(EXERCISE MATERIAL)
-- ==== Sys2Proof/Certificates/Slice0/Obligations.lean ====
section
/-! DEFINITION. The statements about the part. Each follows the rules of spec/ that its docstring names; a docstring that
names a log entry says what of the statement is the model's choice. -/

section

open Sys2Proof Sys2Proof.Machine

/-! ### The queue and the port unit's checks -/

/-- The command at the front of the queue is carried out on the state with the queue's rest (log 1). -/
def Obligations.StepRunsTheFrontCommand : Prop :=
  ∀ (c : Instr) (s : State), step { s with pending := c :: s.pending } = exec c s

/-- With nothing waiting one CLK period passes: the divider counts in SERVICE when it is the tick source, and its
expiry is DIVIDER_EXPIRY with no port late (R130; log 2, log 3). -/
def Obligations.EmptyQueueIsOneClockPeriod : Prop :=
  ∀ s : State, s.pending = [] →
    (s.rstLow = true ∨ s.phase = .config ∨ s.items.tickLine = true → step s = .next s) ∧
    (s.rstLow = false → s.phase = .service → s.items.tickLine = false →
      (s.dividerCount + 1 < s.items.divider → step s = .next { s with dividerCount := s.dividerCount + 1 }) ∧
      (s.items.divider ≤ s.dividerCount + 1 → step s = exec (.dividerExpiry 0#4) s))

/-- No command stops the part, and none touches the queue (R168, R172; log 1). -/
def Obligations.EveryCommandAnswersANextState : Prop :=
  ∀ (c : Instr) (s : State), ∃ t, exec c s = .next t ∧ t.pending = s.pending

/-- The codes of R175 and its supervisor commands, the phases of R191 and the port states of R178. -/
def Obligations.CommandTableIsTheSpecs : Prop :=
  (∀ (w : Word) (c : Cmd), Cmd.ofWord w = some c ↔ (w, c) ∈
    [(0x01#32, Cmd.attach), (0x02#32, .detach), (0x03#32, .dispatch), (0x04#32, .cancel), (0x05#32, .yield),
     (0x06#32, .exit), (0x07#32, .sleep), (0x08#32, .send), (0x09#32, .receive), (0x0A#32, .queryTask),
     (0x0B#32, .queryInbox), (0x0C#32, .queryEvent), (0x0D#32, .queryPart), (0x10#32, .create), (0x11#32, .seed),
     (0x12#32, .activate), (0x13#32, .halt), (0x14#32, .release), (0x15#32, .destroy), (0x16#32, .setPrio),
     (0x17#32, .setAffinity), (0x18#32, .setInbox), (0x19#32, .resetInbox), (0x1A#32, .bindEvent),
     (0x1B#32, .unbindEvent), (0x1C#32, .setSink), (0x1D#32, .revoke), (0x1F#32, .beginService)]) ∧
  ∀ c : Cmd,
    (c.supervisor = true ↔ c ∈ [Cmd.create, .seed, .activate, .halt, .release, .destroy, .setPrio, .setAffinity,
      .setInbox, .resetInbox, .bindEvent, .unbindEvent, .setSink, .revoke]) ∧
    (c.takenInPhase .config = true ↔ c ∈ [Cmd.attach, .detach, .beginService]) ∧
    (c.takenInPhase .service = true ↔ c ≠ .beginService) ∧
    (c.takenIn .offline = true ↔ c = .attach) ∧
    (c.takenIn .idle = true ↔ c ∈ [Cmd.detach, .dispatch, .cancel, .beginService, .queryTask, .queryInbox, .queryEvent,
      .queryPart] ∨ c.supervisor = true) ∧
    (c.takenIn .await = true ↔ c = .cancel) ∧
    (∀ h n k, c.takenIn (.loading h n k) = false) ∧
    (∀ h r, c.takenIn (.run h r) = true ↔ c ∈ [Cmd.yield, .exit, .sleep, .send, .receive, .cancel, .queryTask,
      .queryInbox, .queryEvent, .queryPart] ∨ c.supervisor = true ∧ c ≠ .seed) ∧
    (∀ k h ws, c.takenIn (.saving k h ws) = false) ∧
    (c.takenIn .lost = true ↔ c ∈ [Cmd.attach, .detach])

/-- The checks of R177 in their order, the overrun of R180, and the held port of R169, for every command written to CMD, and
for a word that is no command code, judged with zero in the bytes not enabled (R171). A refusal changes RESULT alone, an
overrun OVERRUN alone. That the order of R177 decides against the BADSTATE that
R182, R47, R49, R61 and R183 name for a port state is log 24. -/
def Obligations.RefusedCommandsChangeOnlyTheirAnswer : Prop :=
  ∀ (p : Port) (s : State), s.quiet = true →
    (s.rstLow = true ∨ (s.port p).prstLow = true →
      (∀ c, exec (cmdInstr c p) s = .next s) ∧
      ∀ e w, (∀ c : Cmd, c.code ≠ maskBytes e w) → exec (.cmdInvalidCode p e w) s = .next s) ∧
    (s.rstLow = false → (s.port p).prstLow = false →
      (∀ e w, (∀ c : Cmd, c.code ≠ maskBytes e w) → exec (.cmdInvalidCode p e w) s = .next (s.refused p .badCmd)) ∧
      ∀ c : Cmd,
        (c.takenInPhase s.phase = false → exec (cmdInstr c p) s = .next (s.refused p .phase)) ∧
        (c.takenInPhase s.phase = true →
          ((s.port p).state.busy = true ∧ c ≠ .cancel →
            exec (cmdInstr c p) s = .next (s.withPort p { s.port p with overrun := true })) ∧
          ((s.port p).state.busy = false ∨ c = .cancel →
            (c.takenIn (s.port p).state = false → exec (cmdInstr c p) s = .next (s.refused p .badState)) ∧
            (c.takenIn (s.port p).state = true → c.supervisor = true → s.items.supervisors.getLsbD p.val = false →
              exec (cmdInstr c p) s = .next (s.refused p .notSupv)))))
(End EXERCISE MATERIAL)
* **WHAT YOU HAVE TO DO**: Copy out only the lines of the records above from the one with "rest (log 1). -/" through the one with "(s.dividerCount + 1", exactly as they stand, both included.

* **YOUR SOLUTION**:
/-- The command at the front of the queue is carried out on the state with the queue's rest (log 1). -/
def Obligations.StepRunsTheFrontCommand : Prop :=
  ∀ (c : Instr) (s : State), step { s with pending := c :: s.pending } = exec c s

/-- With nothing waiting one CLK period passes: the divider counts in SERVICE when it is the tick source, and its
expiry is DIVIDER_EXPIRY with no port late (R130; log 2, log 3). -/
def Obligations.EmptyQueueIsOneClockPeriod : Prop :=
  ∀ s : State, s.pending = [] →
    (s.rstLow = true ∨ s.phase = .config ∨ s.items.tickLine = true → step s = .next s) ∧
    (s.rstLow = false → s.phase = .service → s.items.tickLine = false →
      (s.dividerCount + 1 < s.items.divider → step s = .next { s with dividerCount := s.dividerCount + 1 }) ∧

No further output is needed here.